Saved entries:
· · · · · · ·

-- ==== Sys2Proof/Machine/RegMap.lean ====
section
/-! DEFINITION. The register map of BAR0 (R476): every field of every register table of the spec, at the offset, bits
and access code its table gives, and the reset value of every register. The constants are named BLOCK_REGISTER_FIELD;
a register of one 32-bit field bears the register's name alone. Registers reached through a window (SCH.TASK_A to
TASK_F, SCH.UNIT_STAT, CB.SLOT_ARR, CB.SLOT_STAT, HI.IMG_STAT, INJ.ENTRY, INJ.FIRED) are held at offsets of the model's
own at and above 0x200000, past the end of BAR0, one set for each index the window can select. -/
namespace Sys2Proof.Machine.R

/-! ### Block SYS -/

/-- SYS.ID: bits 15:0, RO. Equal to the Device ID in configuration space -/
def SYS_ID_DEVICE : Field := ⟨.sys, 0x0, 0x4, 1, 4, 1, 15, 0, .ro, false⟩
/-- SYS.ID: bits 31:16, RO. Huwick's PCI-SIG vendor identifier, equal to the Vendor ID -/
def SYS_ID_VENDOR : Field := ⟨.sys, 0x0, 0x4, 1, 4, 1, 31, 16, .ro, false⟩
/-- SYS.VERSION: bits 7:0, RO. Silicon stepping: letter in 7:4, digit in 3:0 (0xA0 is A0) -/
def SYS_VERSION_STEPPING : Field := ⟨.sys, 0x4, 0x4, 1, 4, 1, 7, 0, .ro, false⟩
/-- SYS.VERSION: bits 15:8, RO. Model-image format version accepted -/
def SYS_VERSION_IMAGE_FMT : Field := ⟨.sys, 0x4, 0x4, 1, 4, 1, 15, 8, .ro, false⟩
/-- SYS.VERSION: bits 31:16, RO. Running management firmware version; 0 until secure boot completes -/
def SYS_VERSION_FW_VER : Field := ⟨.sys, 0x4, 0x4, 1, 4, 1, 31, 16, .ro, false⟩
/-- SYS.CAP_A: bits 7:0, RO. Counts -/
def SYS_CAP_A_TILLERS : Field := ⟨.sys, 0x8, 0x4, 1, 4, 1, 7, 0, .ro, false⟩
/-- SYS.CAP_A: bits 11:8, RO. Counts -/
def SYS_CAP_A_ENGINES : Field := ⟨.sys, 0x8, 0x4, 1, 4, 1, 11, 8, .ro, false⟩
/-- SYS.CAP_A: bits 15:12, RO. Counts -/
def SYS_CAP_A_CB_PORTS : Field := ⟨.sys, 0x8, 0x4, 1, 4, 1, 15, 12, .ro, false⟩
/-- SYS.CAP_A: bits 21:16, RO. Counts -/
def SYS_CAP_A_SQ_RINGS : Field := ⟨.sys, 0x8, 0x4, 1, 4, 1, 21, 16, .ro, false⟩
/-- SYS.CAP_A: bits 27:22, RO. Counts -/
def SYS_CAP_A_CQ_RINGS : Field := ⟨.sys, 0x8, 0x4, 1, 4, 1, 27, 22, .ro, false⟩
/-- SYS.CAP_B: bits 15:0, RO. Sizes -/
def SYS_CAP_B_GRANARY_KIB : Field := ⟨.sys, 0xC, 0x4, 1, 4, 1, 15, 0, .ro, false⟩
/-- SYS.CAP_B: bits 31:16, RO. Sizes -/
def SYS_CAP_B_ORANGERY_KIB : Field := ⟨.sys, 0xC, 0x4, 1, 4, 1, 31, 16, .ro, false⟩
/-- SYS.CELL_CTRL: bits 0:0, RW. Write 1 requests enable, write 0 requests disable (R358, R360). Reads 1 in CHECKING, ENABLED and DISABLING -/
def SYS_CELL_CTRL_EN : Field := ⟨.sys, 0x10, 0x4, 1, 4, 1, 0, 0, .rw, false⟩
/-- SYS.CELL_CTRL: bits 1:1, RWL. Maintenance mode. Setting or clearing it posts SYS_MAINT (notice) -/
def SYS_CELL_CTRL_MAINT : Field := ⟨.sys, 0x10, 0x4, 1, 4, 1, 1, 1, .rwl, false⟩
/-- SYS.CELL_STATUS: bits 1:0, RO. 0 DISABLED, 1 CHECKING, 2 ENABLED, 3 DISABLING -/
def SYS_CELL_STATUS_STATE : Field := ⟨.sys, 0x14, 0x4, 1, 4, 1, 1, 0, .ro, false⟩
/-- SYS.CELL_STATUS: bits 15:8, RO. Result of the last check (R359) -/
def SYS_CELL_STATUS_REASON : Field := ⟨.sys, 0x14, 0x4, 1, 4, 1, 15, 8, .ro, false⟩
/-- SYS.CELL_STATUS: bits 31:16, RO. Locus of that result -/
def SYS_CELL_STATUS_LOCUS : Field := ⟨.sys, 0x14, 0x4, 1, 4, 1, 31, 16, .ro, false⟩
/-- SYS.CHECK_STAT: bits 15:0, RO. Duration of the last check in µs -/
def SYS_CHECK_STAT_LAST_US : Field := ⟨.sys, 0x18, 0x4, 1, 4, 1, 15, 0, .ro, false⟩
/-- SYS.CHECK_STAT: bits 31:16, RC. Checks run -/
def SYS_CHECK_STAT_CHECKS : Field := ⟨.sys, 0x18, 0x4, 1, 4, 1, 31, 16, .rc, false⟩
/-- SYS.AG_CFG: bits 5:0, RWL. First Tiller of arm group g -/
def SYS_AG_CFG_FIRST_TL : Field := ⟨.sys, 0x40, 0x4, 8, 4, 1, 5, 0, .rwl, false⟩
/-- SYS.AG_CFG: bits 9:6, RWL. Tillers FIRST_TL to FIRST_TL + COUNT - 1, 0–12 -/
def SYS_AG_CFG_COUNT : Field := ⟨.sys, 0x40, 0x4, 8, 4, 1, 9, 6, .rwl, false⟩
/-- SYS.AG_CFG: bits 10:10, RWL. Arm group in use -/
def SYS_AG_CFG_EN : Field := ⟨.sys, 0x40, 0x4, 8, 4, 1, 10, 10, .rwl, false⟩

/-- Every field of block SYS. -/
def sysMap : List Field :=
  [SYS_ID_DEVICE, SYS_ID_VENDOR, SYS_VERSION_STEPPING, SYS_VERSION_IMAGE_FMT, SYS_VERSION_FW_VER, SYS_CAP_A_TILLERS, SYS_CAP_A_ENGINES, SYS_CAP_A_CB_PORTS, SYS_CAP_A_SQ_RINGS, SYS_CAP_A_CQ_RINGS, SYS_CAP_B_GRANARY_KIB, SYS_CAP_B_ORANGERY_KIB] ++
  [SYS_CELL_CTRL_EN, SYS_CELL_CTRL_MAINT, SYS_CELL_STATUS_STATE, SYS_CELL_STATUS_REASON, SYS_CELL_STATUS_LOCUS, SYS_CHECK_STAT_LAST_US, SYS_CHECK_STAT_CHECKS, SYS_AG_CFG_FIRST_TL, SYS_AG_CFG_COUNT, SYS_AG_CFG_EN]

/-- The reset value of the register at an offset of block SYS. -/
def sysReset (off : Nat) : Word :=
  if off = 0x0 then 0x8640
  else if off = 0x4 then 0x100
  else if off = 0x8 then 0x8204940
  else if off = 0xC then 0x20001800
  else 0
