-- ==== Sys2Proof/Machine/Ecc.lean ====
section
/-! DEFINITION. Words with wrong bits: where they stand, and what a read of a Tiller's or a Granary word finds (R178, R350). -/
namespace Sys2Proof.Machine

/-- Tiller `n`. -/
def State.til (s : State) (n : Nat) : Tiller := Tab.get (fun _ => {}) s.tl n

/-- Change Tiller `n`. -/
def State.updTil (s : State) (n : Nat) (f : Tiller → Tiller) : State :=
  { s with tl := Tab.upd (fun _ => {}) s.tl n f }

/-- A fatal memory error: record and escalation. -/
def State.eccFatal (s : State) (code : Nat) (inst : Option Nat) (mask : Nat) (glob injected : Bool) : State :=
  (s.post code .fatal inst [] true injected).fatal mask glob code inst

/-- A stored word is hit: it holds wrong bits until it is read or written (R178, R246, R350). -/
def State.strike (s : State) (h : Hit) : State :=
  match h.mem with
  | .tiller n m a => s.updTil n fun t => { t with flips := t.flips ++ [(m.val, a, h.uncorrectable)] }
  | _ => { s with flips := s.flips ++ [h] }

/-- What the bits of a word are worth to a read: none wrong, one, more. -/
def worst (l : List Bool) : Option Bool := if l.isEmpty then none else some (decide (1 < l.length) || l.any id)

/-- A word of a Tiller is written, or corrected: its check bits are right again. -/
def Tiller.heal (t : Tiller) (mem a : Nat) : Tiller :=
  { t with flips := t.flips.filter fun e => !(e.1 == mem && e.2.1 == a) }

/-- What a read of a word of Tiller `t` finds: nothing, a single-bit error, or an uncorrectable one. -/
def Tiller.found (t : Tiller) (mem a : Nat) : Option Bool :=
  worst ((t.flips.filter fun e => e.1 == mem && e.2.1 == a).map fun e => e.2.2)

/-- An uncorrectable word of a Tiller memory: it reads as 0 from now on. -/
def Tiller.zero (t : Tiller) (mem a : Nat) : Tiller :=
  let z : Tab Word → Tab Word := fun t => Tab.put (fun _ => 0) t a 0
  match mem with
  | 0 => { t with prog := z t.prog }
  | 1 => { t with x := z t.x }
  | 2 => { t with y := z t.y }
  | 3 => { t with win0 := z t.win0 }
  | 4 => { t with win1 := z t.win1 }
  | _ => { t with y127 := 0 }

/-- The injection of a detector that is evaluated only where none acted before it. -/
def State.injectUnless (s : State) (done : Bool) (idx inst : Nat) : Option (List Word) × State :=
  if done then (none, s) else s.inject idx inst

/-- A read of a word of Tiller `n` (R178), and whether it was uncorrectable. -/
def State.tillerRead (s : State) (n mem a : Nat) : Bool × State :=
  let found := (s.til n).found mem a
  let (u, s) := s.inject (448 + n) n
  let (c, s) := s.injectUnless u.isSome (512 + n) n
  if u.isSome || (c.isNone && found == some true) then
    (true, (s.updTil n fun t => (t.zero mem a).heal mem a).eccFatal Ev.tlEccUncorr (some n) (s.groupMaskOf n) false u.isSome)
  else if c.isSome || found.isSome then
    (false, ((s.updTil n fun t => t.heal mem a).inc R.TL_COUNT_ECC_CORR n).postOnce Ev.tlEccCorr .notice (some n) [] false c.isSome)
  else (false, s)

/-- What a read of a protected word outside the Tillers finds. -/
def State.found (s : State) (m : ScrubMem) : Option Bool := worst ((s.flips.filter fun h => h.mem == m).map fun h => h.uncorrectable)

/-- A word outside the Tillers is written, or corrected. -/
def State.heal (s : State) (m : ScrubMem) : State := { s with flips := s.flips.filter fun h => !(h.mem == m) }

/-- What a read of a word finds (none: no error; else whether it is uncorrectable), under an injection whose PARAM0 selects the event
(R477), and whether it was injected. The read sets the word right. -/
def State.eccFound (s : State) (idx inst : Nat) (m : ScrubMem) : Option Bool × Bool × State :=
  let found := s.found m
  match (s.heal m).inject idx inst with
  | (some p, s) => (some (decide (param p 0 ≠ 0)), true, s)
  | (none, s) => (found, false, s)

/-- A read of Granary word `w`, and whether it was uncorrectable; the record names the region. An uncorrectable word reads as an open
value from now on. -/
def State.granaryRead (s : State) (w : Nat) : Bool × State :=
  let found := s.found (.granary w)
  let (j, s) := s.inject 1004 noInst
  let region := match j with | some p => param p 1 | none => (s.regionOf w).getD 0xFFFF
  match (match j with | some p => some (decide (param p 0 ≠ 0)) | none => found) with
  | none => (false, s)
  | some false => (false, (s.heal (.granary w)).postOnce Ev.grEccCorr .notice (some region) [] false j.isSome)
  | some true =>
    let s : State := { s with gr := { s.gr with front := Tab.put (fun _ => 0) s.gr.front w (Config.badWord s.free) } }
    (true, (s.draw.heal (.granary w)).eccFatal Ev.grEccUncorr (some region) 0xFF true j.isSome)

end Sys2Proof.Machine
end

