-- ==== Sys2Proof/Machine/Motion.lean ====
section
/-! DEFINITION. Profile generators, step generators, axis inputs and homing (chapter 08), but for their descriptors. -/
namespace Sys2Proof.Machine

/-- Generator `g`. -/
def State.gen (s : State) (g : Nat) : Gen := Tab.get (fun _ => {}) s.mp.gen g

/-- Change generator `g`. -/
def State.updGen (s : State) (g : Nat) (f : Gen → Gen) : State :=
  { s with mp := { s.mp with gen := Tab.upd (fun _ => {}) s.mp.gen g f } }

/-- Step generator `k`. -/
def State.stepGen (s : State) (k : Nat) : StepGen := Tab.get (fun _ => {}) s.mp.st k

/-- Change step generator `k`. -/
def State.updStep (s : State) (k : Nat) (f : StepGen → StepGen) : State :=
  { s with mp := { s.mp with st := Tab.upd (fun _ => {}) s.mp.st k f } }

/-- Feedback channel `c`. -/
def State.chan (s : State) (c : Nat) : Chan := Tab.get (fun _ => {}) s.fb.chan c

/-- Change feedback channel `c`. -/
def State.updChan (s : State) (c : Nat) (f : Chan → Chan) : State :=
  { s with fb := { s.fb with chan := Tab.upd (fun _ => {}) s.fb.chan c f } }

/-- Channel `c` writes its record to Tiller `n` (R130). -/
def State.chanFeeds (s : State) (c n : Nat) : Bool :=
  decide (s.get R.FB_CFG_KIND c ≠ 0) && s.bit R.FB_CFG_TL_EN c && decide (s.get R.FB_CFG_TILLER c = n)

/-- The lowest-numbered feedback channel that writes to Tiller `n` (R198). -/
def State.chanOf (s : State) (n : Nat) : Option Nat := (List.range 64).find? fun c => s.chanFeeds c n

/-- JSTATE of Tiller `n`: 0 OFF, 1 STANDBY, 2 ACTIVE, 3 STOPPING, 4 HELD, 5 TORQUE_OFF, 6 LOST. -/
def State.jstate (s : State) (n : Nat) : Nat := s.get R.TL_JSTAT_JSTATE n

/-- STATE of generator `g`: 0 OFF, 1 IDLE, 2 PLANNING, 3 MOVING, 4 ABORTING, 5 HOMING, 6 WAIT_TRIGGER. -/
def State.genState (s : State) (g : Nat) : Nat := s.get R.MP_STAT_STATE g

/-- Set STATE of generator `g`. -/
def State.setGen (s : State) (g st : Nat) : State := s.set R.MP_STAT_STATE g st

/-- The cycle length in ns. -/
def State.cycleNs (s : State) : Nat := s.get R.CB_CYCLE_NS

/-- The nominal boundary of cycle `k` as a count of nanoseconds (R40). -/
def State.boundaryNs (s : State) (k : Nat) : Nat := nsOf s.grid.epSec s.grid.epNs + k * s.cycleNs

/-- Ticks from now to the first tick at or past a time, at the present FRAC (R40, R45). -/
def State.ticksTo (s : State) (t : Nat) : Nat :=
  let left : Int := ((t : Int) - s.now) * 2 ^ 32 - s.tb.a.sub
  let rate : Int := 8 * 2 ^ 32 + s.geti R.TB_ADDEND_FRAC
  if left ≤ 0 then 0 else ((left + rate - 1) / rate).toNat

/-! ### Limits, scaling and publication -/

/-- A limit field in counts: units of 2^UNIT_SHL (R198). -/
def State.units (s : State) (g v : Nat) : Rat := (v * 2 ^ s.get R.MP_CFG_UNIT_SHL g : Nat)

/-- The limits in force of generator `g` (R203). -/
def State.genLim (s : State) (g : Nat) : Lim :=
  { v := s.units g (s.gen g).vmax, a := s.units g (s.gen g).amax, d := s.units g (s.gen g).dmax,
    j := s.units g (s.gen g).jmax }

/-- The limits of an abort: DEC_ABORT, or DMAX when a commit raised it above DEC_ABORT (R204). -/
def State.abortLim (s : State) (g : Nat) : Lim :=
  { s.genLim g with d := s.units g (max (s.get R.MP_DEC_ABORT g) (s.gen g).dmax) }

/-- A Q48.16 number in counts. -/
def q16 (v : Int) : Rat := (v : Rat) / 65536

/-- The limits of a normalised profile over the members' distances (R207); `f` gives a member's own limits. -/
def normLim (f : Nat → Lim) (dists : List (Nat × Int)) : Option Lim :=
  (dists.filter fun m => decide (m.2 ≠ 0)).foldl (fun acc m =>
    let d := ratAbs (q16 m.2)
    let l := f m.1
    let n : Lim := { v := l.v / d, a := l.a / d, d := l.d / d, j := l.j / d }
    some (match acc with
      | none => n
      | some b => { v := min b.v n.v, a := min b.a n.a, d := min b.d n.d, j := min b.j n.j })) none

/-- The distance of member `g` of a move, in counts. -/
def distOf (dists : List (Nat × Int)) (g : Nat) : Rat := q16 (((dists.find? fun m => m.1 == g).map fun m => m.2).getD 0)
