/-- A JOIN ANNOUNCE of partner `q` (R95). -/
def State.joinAnnounce (s : State) (f : Frame) (h : Hdr) : State :=
  let q := h.partner
  let b := f.payload
  let wrong := decide (beField b 1 2 ≠ s.get R.CB_PT_IDENT_VENDOR_ID q ∨ beField b 3 2 ≠ s.get R.CB_PT_IDENT_DEVICE_TYPE q)
    || decide (s.get R.CB_PT_SERIAL q ≠ 0 ∧ beField b 5 4 ≠ s.get R.CB_PT_SERIAL q)
  match s.inject (64 + f.port) q with
  | (some _, s) =>
    (s.post Ev.cbIdentity .fault (some q) [item (beField b 1 2), item (beField b 3 2), item (beField b 5 4)] false true).quarantine q 4 true
  | (none, s) =>
    if wrong then
      (s.post Ev.cbIdentity .fault (some q) [item (beField b 1 2), item (beField b 3 2), item (beField b 5 4)]).quarantine q 4 false
    else if s.ptState q ≠ 2 ∨ (s.part q).annCycle.isSome then s
    else
      let s := (s.setBit R.CB_PS_SYNC_TIMED_CAPABLE q (hasBit (beField b 9 1) 0)).updPart q fun x => { x with annCycle := some s.cycle }
      if s.syncReq q = 1 then s.settleRef q false false else s

/-- A JOIN VALID of partner `q` (R123). -/
def State.joinValid (s : State) (f : Frame) (h : Hdr) : State :=
  if s.ptState h.partner = 2 then s.updPart h.partner fun x => { x with validCycle := some (s.cycleOf (beField f.payload 1 4)) } else s

/-- A JOIN frame of a partner. -/
def State.joinFrame (s : State) (f : Frame) (h : Hdr) : State :=
  match beField f.payload 0 1 with
  | 1 => s.joinAnnounce f h
  | 2 => s.joinValid f h
  | _ => s

/-! ### Acyclic frames and REFERENCE frames -/

/-- Deliver an ACYCLIC frame to the first buffer posted for its partner and port; without one it is discarded (R344). -/
def State.acyclicRx (s : State) (f : Frame) (h : Hdr) : State :=
  match s.cb.recv.find? fun r => decide (r.port = f.port) && (r.partner == h.partner || r.partner == 0x7FF) with
  | none => s
  | some r =>
    let s : State := { s with cb := { s.cb with recv := s.cb.recv.filter fun x => !(x == r) } }
    let s := s.hostPut r.addr (f.payload.take r.len)
    let ago := s.tick - f.stamp
    let t := s.now - 8 * ago
    s.complete3 (some r.desc) { a := Config.acyclicResult h.partner h.len, stamp := some (t / 1000000000, t % 1000000000) }

/-- A REFERENCE frame from a partner is counted and discarded (R122). -/
def State.backupRef (s : State) (f : Frame) (h : Hdr) : State :=
  s.detect (116 + f.port) h.partner true fun inj s => s.postKey Ev.cbBackupRef Ev.cbBackupRef f.port [item h.partner] inj

/-- A partner's frame goes to the consumer of its TYPE. -/
def State.consume (s : State) (f : Frame) (h : Hdr) : State :=
  match h.ftype with
  | 0 => s.classify f h
  | 1 => s.backupRef f h
  | 2 => s.delayResponse f h
  | 3 => s.joinFrame f h
  | 4 => s.acyclicRx f h
  | _ => s

/-! ### PARTNER_RELEASE and PARTNER_QUARANTINE (R99) -/

/-- The action of PARTNER_RELEASE. -/
def State.doRelease (s : State) (d : Desc) : State :=
  let q := d.bits 4 9 0
  let reason :=
    if s.cell = 0 then 4
    else if (s.part q).qTick = some s.tick then 3
    else if s.ptState q ≠ 4 then 1
    else if !s.up (s.get R.CB_PT_CFG_PORT q) then 2
    else 0
  if reason ≠ 0 then s.completeDesc d { reason }
  else
    let s := s.mirrorDesc d
    let s := ((s.set R.CB_PT_STATE_STATE q 2).set R.CB_PT_STATE_QCAUSE q 0).set R.CB_PT_COUNT_OWN_VIOL q 0
    let s := (s.set R.CB_PT_COUNT_POLICE_DROP q 0).set R.CB_PS_SYNC_SYNC_MODE q 0
    let s := s.updPart q fun x => { tokens := s.get R.CB_PT_POLICE_BURST q, fallback := x.fallback, fwdOut := x.fwdOut, fwdRet := x.fwdRet }
    let s := (s.fromSlots q).foldl (fun s i => s.updSlot i fun x => { x with run := 0 }) s
    (s.showRun q).completeDesc d {}

/-- PARTNER_RELEASE (R99). -/
def execPartnerRelease (d : DescId) (s : State) : Out := .next (s.action d 0x21 holderGate State.doRelease)

/-- The action of PARTNER_QUARANTINE. -/
def State.doQuarantine (s : State) (d : Desc) : State :=
  let q := d.bits 4 9 0
  if s.cell = 0 then s.completeDesc d { reason := 4 }
  else if s.ptState q ≠ 2 ∧ s.ptState q ≠ 3 then s.completeDesc d { reason := 1 }
  else ((s.mirrorDesc d).quarantine q 5 false).completeDesc d {}

/-- PARTNER_QUARANTINE (R99). -/
def execPartnerQuarantine (d : DescId) (s : State) : Out := .next (s.action d 0x22 holderGate State.doQuarantine)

· · · · · · ·

• WHAT YOU NEED TO DO
Look above for the line with "A JOIN VALID" and the line with "let t := s.now - 8 * ago", and reproduce exactly those two lines plus every line between, nothing more.

• ANSWER SPACE
/-- A JOIN VALID of partner `q` (R123). -/
def State.joinValid (s : State) (f : Frame) (h : Hdr) : State :=
  if s.ptState h.partner = 2 then s.updPart h.partner fun x => { x with validCycle := some (s.cycleOf (beField f.payload 1 4)) } else s

/-- A JOIN frame of a partner. -/
def State.joinFrame (s : State) (f : Frame) (h : Hdr) : State :=
  match beField f.payload 0 1 with
  | 1 => s.joinAnnounce f h
  | 2 => s.joinValid f h
  | _ => s

/-! ### Acyclic frames and REFERENCE frames -/

/-- Deliver an ACYCLIC frame to the first buffer posted for its partner and port; without one it is discarded (R344). -/
def State.acyclicRx (s : State) (f : Frame) (h : Hdr) : State :=
  match s.cb.recv.find? fun r => decide (r.port = f.port) && (r.partner == h.partner || r.partner == 0x7FF) with
  | none => s
  | some r =>
    let s : State := { s with cb := { s.cb with recv := s.cb.recv.filter fun x => !(x == r) } }
    let s := s.hostPut r.addr (f.payload.take r.len)
    let ago := s.tick - f.stamp
    let t := s.now - 8 * ago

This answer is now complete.